» **WHAT THIS TASK INVOLVES**
Write out exactly the lines running from the line that includes "unfold State.loseSent" to the end of the data, both ends included, and nothing besides.

» **DATA PROVIDED**
------------------------------------------------------------------------

/-- SET_FUNCTION of a function that its channel has. -/
theorem exec_setFunction {s v : State} {r : RingNo} {t : Tag} {m : Cmd} {c : Ch} {on : Bool} (ready : Ready s r t 0x09 m)
    (ch : m.desc.par 9 1 = chNum c) (state : m.desc.par 12 1 = bit01 on)
    (has : s.functionOk (m.desc.par 8 1) (chNum c) (m.desc.par 10 2) (bit01 on) = true)
    (sets : s.setFunc (m.desc.par 8 1) c (m.desc.par 10 2) on = (v, 0)) : exec (.setFunction r t) s = .next (v.complete m .ok 0) := by
  have same : chOf (chNum c) = c := by cases c <;> rfl
  have flag : (bit01 on == 1) = on := by cases on <;> rfl
  refine congrArg Host.Outcome.next ((State.withCmd_ready _ ready).trans ?_)
  dsimp only
  rw [ch, state, has, same, flag, sets]
  exact if_neg Bool.noConfusion

theorem setFunction : Clauses.SetFunction := by
  intro s r t m ready c on ch state
  refine ⟨fun lacks => ?_, fun has => ?_⟩
  · refine Carried.of_ready _ ready rfl (if_pos ?_) rfl
    rw [ch, state, lacks]
  have carried : ∀ {v : State}, s.setFunc (m.desc.par 8 1) c (m.desc.par 10 2) on = (v, 0) → (∀ p, v.frameAt p = s.frameAt p) →
      Carried (.setFunction r t) s v m .ok 0 := fun sets frame =>
    ⟨_, exec_setFunction ready ch state has sets, frame m.desc.partition.toNat ▸ State.complete_done ..⟩
  refine ⟨fun kind => ?_, fun kind idle => ?_, fun kind free noRing none => ?_, fun kind => ?_, fun kind => ?_, fun kind => ?_⟩
  · exact ⟨_, _, exec_setFunction ready ch state has (by rw [kind]; rfl), State.complete_done ..⟩
  · exact carried (by rw [kind]; exact State.setFunc_engine on idle) fun _ => State.frameAt_modCh ..
  · exact carried (by rw [kind]; exact State.setFunc_mport on free noRing none) fun _ => State.frameAt_modCh ..
  · exact carried (by rw [kind]; rfl) fun _ => State.frameAt_modCh ..
  · exact carried (by rw [kind]; rfl) fun _ => State.frameAt_modCh ..
  · exact carried (by rw [kind]; rfl) fun _ => State.frameAt_modCh ..

/-! ### SET_TOPOLOGY (R218, R219) -/

theorem TrafficFree.parts : TrafficFree State.parts :=
  ⟨⟨State.modCh_parts, State.freeNext_parts⟩, fun _ _ q => q.parts, State.modRegs_parts, State.modBase_parts⟩

/-- What every step of a fold keeps, and the step of one member makes, holds behind the fold. -/
theorem foldl_makes {α β : Type} {f : β → α → β} {P : β → Prop} (keeps : ∀ b a, P b → P (f b a)) {l : List α} {a : α} (member : a ∈ l)
    (makes : ∀ b, P (f b a)) (b : β) : P (l.foldl f b) := by
  induction l generalizing b with
  | nil => exact absurd member List.not_mem_nil
  | cons x l ih =>
    rcases List.mem_cons.mp member with rfl | later
    · exact List.foldlRecOn (motive := P) l f (makes b) fun b hb x _ => keeps b x hb
    · exact ih later _

namespace State

variable {s u : State}

/-- The memory of a channel, and of one of its ports what lost traffic leaves of it. -/
def besideLost (x : Ch) (q : Nat) (s : State) : HbmSt × VPort := ((s.ch x).hbm, (s.port x q).bare)

theorem besideLost_of_ch {x : Ch} {q : Nat} (h : u.ch x = s.ch x) : u.besideLost x q = s.besideLost x q := by
  unfold besideLost port
  rw [h]

theorem besideLost_hubEvent (s : State) (c : Ch) (code : Nat) (args : List Nat) (x : Ch) (q : Nat) :
    (s.hubEvent c code args).besideLost x q = s.besideLost x q := besideLost_of_ch ((s.event_quiet ..).ch x)

theorem besideLost_modPort (s : State) (c : Ch) (p : Nat) (f : VPort → VPort) (hf : ∀ y, (f y).bare = y.bare) (x : Ch) (q : Nat) :
    (s.modPort c p f).besideLost x q = s.besideLost x q := by
  by_cases same : x = c
  · subst same
    refine Prod.ext (by cases x <;> rfl) ?_
    by_cases here : q = p
    · subst here
      exact (congrArg VPort.bare (port_modPort_same ..)).trans (hf _)
    · exact congrArg VPort.bare (port_modPort_other s x f here)
  · exact besideLost_of_ch (modCh_other _ _ same)

theorem besideLost_loseSent (s : State) (c : Ch) (p : Nat) (m : Sent) (x : Ch) (q : Nat) :
    (s.loseSent c p m).besideLost x q = s.besideLost x q := by
  have counted : ∀ i, (s.count .vlDrops c i).besideLost x q = s.besideLost x q := fun i => besideLost_of_ch (s.count_ch ..)
  have base : ∀ f, (s.modBase f).besideLost x q = s.besideLost x q := fun f => besideLost_of_ch (by cases x <;> rfl)
  have held : ∀ (k : Ch) n f, (s.modMport k n f).besideLost x q = s.besideLost x q := fun k n f => by cases k <;> cases x <;> rfl
  have next : ∀ u : State, u.freeNext.besideLost x q = u.besideLost x q := fun u => by cases x <;> rfl
  unfold State.loseSent
  split
  · exact counted _
  · exact counted _
  · exact counted _
  · split
    exacts [counted _, rfl]
  · split
    exacts [(next _).trans ((besideLost_hubEvent ..).trans (held ..)), rfl]
  · split
    exacts [rfl, (besideLost_hubEvent ..).trans (s.besideLost_modPort c p _ (by exact fun _ => rfl) x q)]
  · exact base _
  · exact base _
  · rfl

theorem besideLost_loseTraffic (s : State) (c : Ch) (p : Nat) (x : Ch) (q : Nat) : (s.loseTraffic c p).besideLost x q = s.besideLost x q :=
  (foldl_keeps (besideLost x q) (fun u m => u.besideLost_loseSent c p m x q) _ _).trans (s.besideLost_modPort c p _ (by exact fun _ => rfl) x q)

theorem besideLost_sendOn (s : State) (c : Ch) (p : Nat) (m : Sent) (x : Ch) (q : Nat) : (s.sendOn c p m).besideLost x q = s.besideLost x q :=
  Prod.ext (memories_of_besideTraffic (s.besideTraffic_sendOn c p m) x).1 (VPort.bare_of_still (((Outgoing.refl s).sendOn c p m).port x q))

------------------------------------------------------------------------

» **ANSWER SECTION**
  unfold State.loseSent
  split
  · exact counted _
  · exact counted _
  · exact counted _
  · split
    exacts [counted _, rfl]
  · split
    exacts [(next _).trans ((besideLost_hubEvent ..).trans (held ..)), rfl]
  · split
    exacts [rfl, (besideLost_hubEvent ..).trans (s.besideLost_modPort c p _ (by exact fun _ => rfl) x q)]
  · exact base _
  · exact base _
  · rfl

theorem besideLost_loseTraffic (s : State) (c : Ch) (p : Nat) (x : Ch) (q : Nat) : (s.loseTraffic c p).besideLost x q = s.besideLost x q :=
  (foldl_keeps (besideLost x q) (fun u m => u.besideLost_loseSent c p m x q) _ _).trans (s.besideLost_modPort c p _ (by exact fun _ => rfl) x q)

theorem besideLost_sendOn (s : State) (c : Ch) (p : Nat) (m : Sent) (x : Ch) (q : Nat) : (s.sendOn c p m).besideLost x q = s.besideLost x q :=
  Prod.ext (memories_of_besideTraffic (s.besideTraffic_sendOn c p m) x).1 (VPort.bare_of_still (((Outgoing.refl s).sendOn c p m).port x q))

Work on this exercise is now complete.